Review: Borodin String Quartet

The Borodin String Quartet from Russia is performing three concerts for Chamber Music NZ in Wellington, Christchurch and Auckland.

Justly regarded as one of the finest quartets performing today, these impeccable musicians played music by Haydn, Shostakovich, Wolf and Tchaikovsky, the latter marking the 125th anniversary of the composer’s death.

The Borodin Quartet is well-known for the sweet beauty of their sound, immediately in evidence in Haydn’s String Quartet in B Minor, from the Opus 33 set known as the “Russian” quartets.

Their playing is always under-stated and unemphatic and this was a beautifully balanced performance.

In 2014 the Wellington audience held its breath during the Borodin’s chilling, steely performance of Shostakovich’s short 11th Quartet.

This time it was the Russian master’s 9th, a seamless journey from the foreboding of the opening movement through an achingly sad Adagio, the rapid syncopations of the Allegretto and another Adagio to the long final Allegro where all the themes and powerful emotions of the work return.
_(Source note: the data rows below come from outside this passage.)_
-- ==== Sys2Proof/Machine/Dispatch.lean ====
section
/-! DEFINITION. Machine/Dispatch.lean: one arm per row of the opcode table. -/

namespace Sys2Proof.Machine
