-- ==== Sys2Proof/Certificates/Slice0/Obligations.lean ====
section
/-! DEFINITION. Certificates/Slice0/Obligations.lean: what is claimed of the model, rule by rule. -/

open Sys2Proof Sys2Proof.Machine

/-! ### Issue and retirement of scalar instructions -/

/-- R289, R290: an instruction that retires into the chunk leaves the slot with its new registers and one more instruction
in its open chunk, whose checkpoint is the registers before its first instruction; the chunk closes at 256 instructions
(one after a squashed protected chunk); nothing else of the machine changes but the slot's place in the protection
order. -/
def Obligations.RetiringInstructionJoinsChunk : Prop :=
  ∀ (s : State) (f : Regs → Regs),
    let t := retires s f
    t.me.regs = f s.me.regs ∧
    t.me.chunk.count = s.me.chunk.count + 1 ∧
    t.me.chunk.ckpt = (if s.me.chunk.count = 0 then some s.me.regs else s.me.chunk.ckpt) ∧
    t.me.chunk.closed = (s.me.chunk.closed ||
      decide ((if 0 < s.me.single then 1 else 256) ≤ s.me.chunk.count + 1)) ∧
    t.me.chunk.stores = s.me.chunk.stores ∧ t.me.chunk.deferred = s.me.chunk.deferred ∧
    t.me.chunk.rset = s.me.chunk.rset ∧ t.me.chunk.wset = s.me.chunk.wset ∧
    t.me.vec = s.me.vec ∧ t.me.vq = s.me.vq ∧ t.me.wait = s.me.wait ∧ t.me.ports = s.me.ports ∧
    t.me.sys.status = s.me.sys.status ∧ t.me.sys.epc = s.me.sys.epc ∧ t.me.sys.qmap = s.me.sys.qmap ∧
    t.me.sys.instret = s.me.sys.instret ∧
    (∀ k, k ≠ s.cur → t.slot k = s.slot k) ∧ SameBesideSlots s t

/-! ### Scalar operations -/

/-- R136: the register operations write s[d] with the result of the table and move the pc by four. -/
def Claim.RegisterOperationsWriteResult : Prop :=
  ∀ (x : TF) (s : State),
    let a := s.me.regs.get x.a
    let b := s.me.regs.get x.b
    let done (v : Word) := Host.Outcome.next (retires s (fun r => (r.set x.d v).skip 4))
    Ready s [x.a, x.b, x.d] →
      exec (.add x) s = done (BitVec.ofNat 64 (a.toNat + b.toNat)) ∧
      exec (.sub x) s = done (BitVec.ofInt 64 (a.toInt - b.toInt)) ∧
      exec (.mul x) s = done (BitVec.ofInt 64 (a.toInt * b.toInt)) ∧
      exec (.mulh x) s = done (BitVec.ofInt 64 (a.toInt * b.toInt / 2 ^ 64)) ∧
      exec (.mulhu x) s = done (BitVec.ofNat 64 (a.toNat * b.toNat / 2 ^ 64)) ∧
      exec (.div x) s = done (if b = 0 then BitVec.allOnes 64 else BitVec.ofInt 64 (a.toInt.tdiv b.toInt)) ∧
      exec (.rem x) s = done (if b = 0 then a else BitVec.ofInt 64 (a.toInt.tmod b.toInt)) ∧
      exec (.divu x) s = done (if b = 0 then BitVec.allOnes 64 else BitVec.ofNat 64 (a.toNat / b.toNat)) ∧
      exec (.remu x) s = done (if b = 0 then a else BitVec.ofNat 64 (a.toNat % b.toNat)) ∧
      exec (.and x) s = done (a &&& b) ∧
      exec (.or x) s = done (a ||| b) ∧
      exec (.xor x) s = done (a ^^^ b) ∧
      exec (.sll x) s = done (a <<< (b.toNat % 64)) ∧
      exec (.srl x) s = done (a >>> (b.toNat % 64)) ∧
      exec (.sra x) s = done (a.sshiftRight (b.toNat % 64)) ∧
      exec (.min x) s = done (if a.toInt ≤ b.toInt then a else b) ∧
      exec (.max x) s = done (if a.toInt ≤ b.toInt then b else a) ∧
      exec (.minu x) s = done (if a.toNat ≤ b.toNat then a else b) ∧
      exec (.maxu x) s = done (if a.toNat ≤ b.toNat then b else a) ∧
      exec (.sel x) s = done (if s.me.regs.p.getLsbD x.d.toNat then a else b)
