-- ==== Sys2Proof/Laws/Exec.lean ====
section
/-! SUPPORT. Laws/Exec.lean: which meaning each instruction has, one equation per constructor. -/

namespace Sys2Proof.Machine
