-- ==== Sys2Proof/Laws/Image.lean ====
section
/-! SUPPORT. Laws/Image.lean: the lengths of the images that the saves write (R257 to R260). -/

namespace Sys2Proof.Machine

@[simp] theorem toLe_length (n v : Nat) : (toLe n v).length = n := by
  induction n generalizing v with
  | zero => rfl
  | succ n ih => rw [toLe, List.length_cons, ih]

theorem flatMap_length {α β : Type} (f : α → List β) (n : Nat) (h : ∀ x, (f x).length = n) (xs : List α) :
    (xs.flatMap f).length = xs.length * n := by
  induction xs with
  | nil => simp
  | cons x xs ih => rw [List.flatMap_cons, List.length_append, h, ih, List.length_cons]; ring

@[simp] theorem vecImage_length (v : Vec) : (vecImage v).length = vecImageLen v := by
  rw [vecImage, List.length_append, flatMap_length _ v.regBytes (fun _ => toLe_length _ _),
    flatMap_length _ (7 * (v.regBytes / 4)) (fun j => ?_), upFrom, upFrom, List.length_range', List.length_range', vecImageLen]
  · ring
  · rw [flatMap_length _ (v.regBytes / 4) (fun _ => toLe_length _ _), upFrom, List.length_range']

@[simp] theorem matImage_length (c : CoreSt) : (matImage c).length = 81928 := by
  rw [matImage]
  simp only [List.length_append, flatMap_length _ 4 (fun w : BitVec 32 => toLe_length 4 w.toNat), rdMany_length, toLe_length]

@[simp] theorem frameBytes_length (n no : Nat) : (frameBytes n no).length = if n = 0 then 8 else frameLen n := by
  rw [frameBytes]
  split
  · simp
  · next h =>
    have h1 : 16 ≤ frameLen n := by rw [frameLen, if_neg h]; omega
    simp only [List.length_append, toLe_length, List.length_map, upFrom, List.length_range']
    omega

end Sys2Proof.Machine
end

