/-- A write of a predicate bit leaves every other bit alone. -/
theorem getP_setP_other (x : Regs) {r q : Reg} (v : Bool) (h : q ≠ r) : (x.setP r v).getP q = x.getP q := by
  have hn : q.toNat ≠ r.toNat := fun e => h (BitVec.eq_of_toNat_eq e)
  have hq := q.isLt
  have hr := r.isLt
  unfold Regs.getP Regs.setP
  have h32 : q.toNat < 32 := hq
  cases v <;> simp only [Bool.false_eq_true, if_true, if_false, BitVec.getLsbD_or, BitVec.getLsbD_and, BitVec.getLsbD_not,
    BitVec.getLsbD_shiftLeft, BitVec.getLsbD_one, h32] <;>
    rcases Nat.lt_or_gt_of_ne hn with hl | hl <;> simp [hl, Nat.not_lt.2 (Nat.le_of_lt hl), Nat.sub_ne_zero_of_lt]

end Sys2Proof.Machine
end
Shostakovich’s uneasy, dangerous relationship with the Russian authorities is always a back-story in his music, and that riveting drama was always present.

But the subtle virtuosity of the musicians was also thrilling, as in the extraordinary bow control of the lively third movement. 

After the interval, effortless perfection in Wolf’s beguiling Italian Serenade provided an apt bridge to another big Russian work, Tchaikovsky’s String Quartet No. 1 in D Major, op. 11.

Compared to Shostakovich’s desolate passion, this folk-tune saturated music was pure melodious pleasure.

The Quartet’s restraint gave us a flowing account with beautifully judged flexibility, revealing both the music’s variety and the blended homogeneity of the ensemble.

A cheering audience demanded an encore, and the concert ended gently with the short chorale, Morning Prayer, from Tchaikovsky’s Children’s Album Opus 39.